State St Between Whitehall St and Battery Pl

As you would expect, the very tip of Manhattan can be a bit of a convoluted mess thanks to the 33 different streets all trying to terminate at the same spot. State Street tries to clean up that mess a bit by wrapping around and separating the Ferry Terminal and Battery Park from the street grid. "State" is just one of a number of names this road has; if you follow it up in either direction long enough you get Broadway on the west and Bowery on the east. If you were intent on doing it, you could actually start here at the tip of State Street and follow Broadway all the way up to Sleepy Hollow in Westchester County.

Right in the middle of all this activity are two very different buildings. Against the waterfront is the Staten Island Ferry Terminal. A new building, that I'll admit is pretty inviting, it also holds an entrance to the new South Ferry subway station. Across the street is a much more humble structure known as the James Watson House. Originally the home of Elizabeth Ann Seton – the first American-born saint – it's now a New York City Landmark. Looking absolutely dwarfed amongst the towering skyscrapers it reminds me a bit of The Little House by Virginia Lee Burton. In between both the ferry terminal and the humble hut is what appears to be an utter wasteland of construction. Embarrassingly, I have no clue what they're working on here.

Following the street around the bend, there isn't much of note.
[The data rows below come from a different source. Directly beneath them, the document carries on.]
-- ==== Sys2Proof/Proofs/SequencerRules.lean ====
section
/-! The rules of the sequencer one by one (spec/40_serial_transmitter.md rules R99 to R107): under
which condition each applies, and what its step writes and leaves. -/

namespace Sys2Proof.Machine

/-! ### Acceptance -/

theorem consumes_of_offer {s : State} (hp : s.phase = .idle) (hr : s.rst = false)
    (hv : s.reqValid = true) : consumes s = true := by
  simp [consumes, reqReady, hp, hr, hv]

/-- An offered word is accepted or refused by `acceptStep`, legal or not (R101). -/
theorem step_of_offer {s : State} (hr : s.rst = false) (hp : s.phase = .idle)
    (hv : s.reqValid = true) : step s = acceptStep s := by
  simp [step, slotStep, hr, hp, hv]

theorem acceptedWord_of_decode {s : State} {i : Instr} (hc : consumes s = true)
    (hd : decode s.req = .ok i) : acceptedWord s = some s.req := by
  simp [acceptedWord, hc, hd]

/-- SEND_BYTE writes only the first byte of the buffer (R100). -/
theorem requestBytes_sendByte (d : Byte) (s : State) :
    requestBytes (.sendByte d) s = { s.buf with b0 := d } := rfl

/-! ### The levels and the bytes of a frame, and the idle interval -/

/-- The slot after `k` carries bit `k` of the byte, or is a stop slot (R102). -/
theorem frameLevel_succ (b : Byte) (k : Fin 11) (hk : k.val < 10) :
    frameLevel b (k + 1) = if k.val + 1 ≤ 8 then b.getLsbD k.val else true := by
  have hsucc := slot_succ_val k hk
  split
  next hdata => exact frameLevel_data b ⟨k.val, hdata⟩ (k + 1) hsucc
  next hstop => exact frameLevel_stop b (k + 1) (by omega)

/-- No request sends more bytes than `buf` holds (R23). -/
theorem ByteCount.toNat_le_four (n : ByteCount) : n.toNat ≤ 4 := by
  cases n <;> decide

theorem interval_of_idle {s : State} (hp : s.phase = .idle) : interval s = .mark := by
  rw [interval, hp]

end Sys2Proof.Machine

namespace Sys2Proof

open Machine

/-- Settles O20: it is the definition of acceptance, written out field by field. -/
theorem sendByteBegins : Obligations.SendByteBegins := fun _ _ => rfl

/-- Settles O22: a request's next state is `beginRequest`, which writes none of these fields. -/
theorem requestsLeaveTheRest : Obligations.RequestsLeaveTheRest := by
  intro i s t h
  rw [exec_eq_beginRequest, Host.Outcome.next.injEq] at h
  subst h
  refine ⟨rfl, rfl, rfl, rfl, rfl, rfl, rfl, rfl, ?_⟩
  rintro d rfl
  rw [beginRequest_buf, requestBytes_sendByte]
  exact ⟨rfl, rfl, rfl⟩

/-- Settles O23. -/
theorem stepRunsDecodedRequest : Obligations.StepRunsDecodedRequest := by
  intro s i hp hr hv hd
  have hc := consumes_of_offer hp hr hv
  have he := exec_eq_beginRequest i s
  exact ⟨hc, acceptedWord_of_decode hc hd, _, he, slotStep_accept hr hp hv hd he⟩

/-- Settles O27: the step is `nextSlot`, whose slot does not wrap before slot 10. -/
theorem nextSlotDrivesItsBit : Obligations.NextSlotDrivesItsBit := by
  intro s hr hp hs
  have hi : interval (hostMove false (nextSlot s)) = .slot (hostMove false (nextSlot s)).tx :=
    interval_of_frame (by simp [hp])
  refine ⟨_, slotStep_nextSlot hr hp hs, ?_, ?_, ?_, ?_, hi, by rw [hi]; rfl⟩
  · rw [hostMove_slot, nextSlot_slot, slot_succ_val _ hs]
  · rw [hostMove_tx, nextSlot_tx, frameLevel_succ _ _ hs]
  · rw [hostMove_block, hostMove_slot, hostMove_tx]
    rfl
  · rw [hostMove_tick, nextSlot_tick]

/-- Settles O28: the three forms of `endFrame`, by whether a byte is to follow and by the gap. -/
theorem endOfFrame : Obligations.EndOfFrame := by
  intro s hr hp hs
  have hstep (gap : Nat) := slotStep_endFrame (gap := gap) hr hp hs
  constructor
  · intro hlast
    refine ⟨_, hstep _, ?_⟩
    rw [endFrame_last _ hlast, hostMove_block, finishRequest_block]
  · intro hmore
    have hne := Nat.ne_of_lt hmore
    refine ⟨⟨_, rfl⟩, ⟨_, hstep 0, ?_, ?_⟩, fun more => ⟨_, hstep (more + 1), ?_, ?_⟩⟩
    · have hb : s.bidx.val < 3 := Nat.lt_of_succ_lt_succ (hmore.trans_le s.nbytes.toNat_le_four)
      rw [endFrame_next hne, hostMove_bidx, startNextFrame_bidx, noteDraw_bidx,
        bidx_succ_val _ hb]
    · rw [endFrame_next hne, hostMove_block, hostMove_bidx, startNextFrame_bidx]
      simp [State.block, hp]
    · rw [endFrame_gap more hne, hostMove_gapLeft, enterGap_gapLeft]
    · rw [endFrame_gap more hne, hostMove_block, enterGap_block]
      rfl

/-- Settles O29: the two forms of `gapStep`, by the ticks left. -/
theorem gapGoesOnOrEnds : Obligations.GapGoesOnOrEnds := by
  intro s hr hp
  have hstep : step s = .next (hostMove false (gapStep s)) := slotStep_gap hr hp
  constructor
  · intro hleft
    obtain ⟨more, hmore⟩ := Nat.exists_eq_add_one.2 hleft
    refine ⟨_, hstep, ?_, ?_⟩
    · rw [gapStep_of_succ hmore, hostMove_block]
      rfl
    · rw [gapStep_of_succ hmore, hostMove_gapLeft, holdGap_gapLeft, hmore]
  · intro hleft hb
    refine ⟨_, hstep, ?_, ?_⟩
    · rw [gapStep_of_zero hleft, hostMove_bidx, startNextFrame_bidx, bidx_succ_val _ hb]
    · rw [gapStep_of_zero hleft, hostMove_block, hostMove_bidx]
      rfl

/-- Settles O30: the step is the host's move alone, which leaves the block. -/
theorem idleChangesNothing : Obligations.IdleChangesNothing := by
  intro s hr hp hv
  have hi : interval (hostMove false s) = .mark := interval_of_idle (by simp [hp])
  exact ⟨_, slotStep_idle hr hp hv, hostMove_block _ _, hostMove_tick _ _, hostMove_gapLeft _ _,
    hostMove_draws _ _, hi, by rw [hi]; rfl⟩

/-- Settles O33: the phase, the slot and `req_valid` tell the five conditions apart, and the step
tests them in its order. -/
theorem exactlyOneRuleApplies : Obligations.ExactlyOneRuleApplies := by
  intro s hr
  refine ⟨?_, fun ⟨hp, hv⟩ => step_of_offer hr hp hv, fun ⟨hp, hs⟩ => slotStep_nextSlot hr hp hs,
    fun ⟨hp, hs⟩ => slotStep_endFrame hr hp (Fin.ext hs), slotStep_gap hr,
    fun ⟨hp, hv⟩ => slotStep_idle hr hp hv⟩
  cases hp : s.phase with
  | idle => cases hv : s.reqValid <;> rfl
  | gap => rfl
  | frame =>
    obtain hs | hs := slot_lt_or_last s
    · simp [hs, Nat.ne_of_lt hs]
    · simp [hs]

end Sys2Proof
end

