-- ==== Sys2Proof/Proofs/MotorCommand.lean ====
section
/-! The arithmetic of the motor command (spec/41_motor_command.md rules R131 to R140): each function
of it as an integer expression of the rules, the bytes of a command, and the laws they give. -/

namespace Sys2Proof.Machine

/-! ### The rules' arithmetic on integers -/

theorem polarity_eq_ite (m : Motor) (s : Int) : polarity m s = if m = .a then -s else s := by
  cases m <;> rfl

/-- The clamp of R134. -/
theorem natCast_magnitude (v : Int) : (magnitude v : Int) = min |v| 100 := by
  simp [magnitude]

/-- The scaling of R135. -/
theorem natCast_deviceSpeed (mag : Nat) : (deviceSpeed mag : Int) = mag * 255 / 100 := by
  simp [deviceSpeed]

/-- A magnitude within the limit is the absolute value of the speed. -/
theorem magnitude_of_abs_eq {v : Int} {n : Nat} (hv : |v| = n) (hn : n ≤ 100) :
    magnitude v = n := by
  have hcast := natCast_magnitude v
  omega

/-- From the limit on, the magnitude is the limit (R134). -/
theorem magnitude_of_limit_le {v : Int} (hv : 100 ≤ |v|) : magnitude v = 100 := by
  have hcast := natCast_magnitude v
  omega

theorem direction_eq_rev_iff (v : Int) : direction v = .rev ↔ v < 0 := by
  simp [direction]

/-- Negation turns the direction of every speed but 0 (R133, R139). -/
theorem direction_neg_ne {s : Int} (hs : s ≠ 0) : direction (-s) ≠ direction s := by
  intro heq
  have hsign : -s < 0 ↔ s < 0 := by rw [← direction_eq_rev_iff, heq, direction_eq_rev_iff]
  omega

/-! ### The bytes of a command -/

section

variable (f : Motor → Dir → Byte) (m : Motor) (s : Int)

@[simp] theorem commandWith_b0 : (commandWith f m s).b0 = 0x80#8 := rfl

@[simp] theorem commandWith_b1 : (commandWith f m s).b1 = 0x00#8 := rfl

@[simp] theorem commandWith_b2 : (commandWith f m s).b2 = f m (direction (polarity m s)) := rfl

/-- The speed byte does not depend on the motor (R139). -/
@[simp] theorem commandWith_b3 :
    (commandWith f m s).b3 = speedByte (deviceSpeed (magnitude s)) := by
  rw [commandWith, magnitude_polarity]

/-- R134 to R136 in one expression of the speed. -/
theorem commandWith_b3_toInt :
    ((commandWith f m s).b3.toNat : Int) = min |s| 100 * 255 / 100 % 128 := by
  rw [commandWith_b3, speedByte_toNat, Int.natCast_mod, natCast_deviceSpeed, natCast_magnitude,
    Nat.cast_ofNat]

end

end Sys2Proof.Machine

namespace Sys2Proof

open Machine

/-- Settles O11: the integers of the statement are the values of the command function's parts, whose
ranges and whose mask are then facts of natural numbers. -/
theorem motorCommandArithmetic : Obligations.MotorCommandArithmetic := by
  intro f m s v mag ds hv hmag hds
  obtain rfl : v = polarity m s := hv.trans (polarity_eq_ite m s).symm
  obtain rfl : mag = magnitude s := by rw [hmag, ← natCast_magnitude, magnitude_polarity]
  obtain rfl : ds = deviceSpeed (magnitude s) := hds.trans (natCast_deviceSpeed _).symm
  have hmag_le := magnitude_le s
  have hds_le := deviceSpeed_le hmag_le
  have hmask : deviceSpeed (magnitude s) &&& 0x7F = deviceSpeed (magnitude s) % 128 :=
    Nat.and_two_pow_sub_one_eq_mod _ 7
  rw [commandWith_b3, speedByte_toNat, Int.toNat_natCast, hmask]
  refine ⟨?_, ?_, ?_, ?_, commandWith_b0 f m s, commandWith_b1 f m s, commandWith_b2 f m s, rfl,
    ?_, ?_⟩ <;> omega

/-- Settles O12: the two ranges are arithmetic on the speed byte's integer expression, and the two
speeds at the wrap have one magnitude each. -/
theorem speedByteWrapsAboveHalf : Obligations.SpeedByteWrapsAboveHalf := by
  intro s
  have habs := abs_nonneg s
  rw [command, commandWith_b3_toInt, commandWith_b3]
  refine ⟨fun hlow => ?_, fun hhigh hle => ?_, fun h50 => ?_, fun h51 => ?_⟩
  · rw [min_eq_left (by omega)]
    omega
  · rw [min_eq_left hle]
    omega
  · rw [magnitude_of_abs_eq (n := 50) h50 (by decide)]
    decide
  · rw [magnitude_of_abs_eq (n := 51) h51 (by decide)]
    decide

/-- Settles O13: the directions are those of `-s` for motor A and of `s` for motor B. -/
theorem motorsMirrorEachOther : Obligations.MotorsMirrorEachOther := by
  intro s
  refine ⟨?_, direction (-s), direction s, commandWith_b2 _ _ _, commandWith_b2 _ _ _,
    direction_neg_ne, ?_⟩
  · rw [command, command, commandWith_b3, commandWith_b3]
  · rintro rfl
    exact ⟨rfl, rfl⟩

/-- Settles O14. -/
theorem commandByteRanges : Obligations.CommandByteRanges := by
  intro m s
  rw [command, commandWith_b2, commandWith_b3, speedByte_toNat]
  refine ⟨rfl, rfl, Nat.le_of_lt_succ (Nat.mod_lt _ (by decide)), fun hs => ?_,
    Config.motorDirByte_valid.1 m _, _, rfl⟩
  rw [magnitude_of_limit_le hs]
  decide

end Sys2Proof
end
Of course there's the always-great Battery Park, which is one of my favorite places to walk around when I'm in this area. Across the way a series of rather anonymous buildings sit in a row.

Making your way up to Battery Place (and the name change to Broadway) the US Custom House takes over the landscape. The beautiful Beaux-Arts building is well-known for its series of statues and architectural embellishments. Finished in 1907, the Custom House is actually one of only a few Government buildings constructed under the Tarsney Act which allowed private architects to design federal buildings. The act was repealed in 1913. One of the statues that line the front entrance can be seen on the cover of New York Changing, a book I've mentioned here before. Across from the Custom House a much smaller, but equally beautiful Bowling Green subway shelter sits all alone.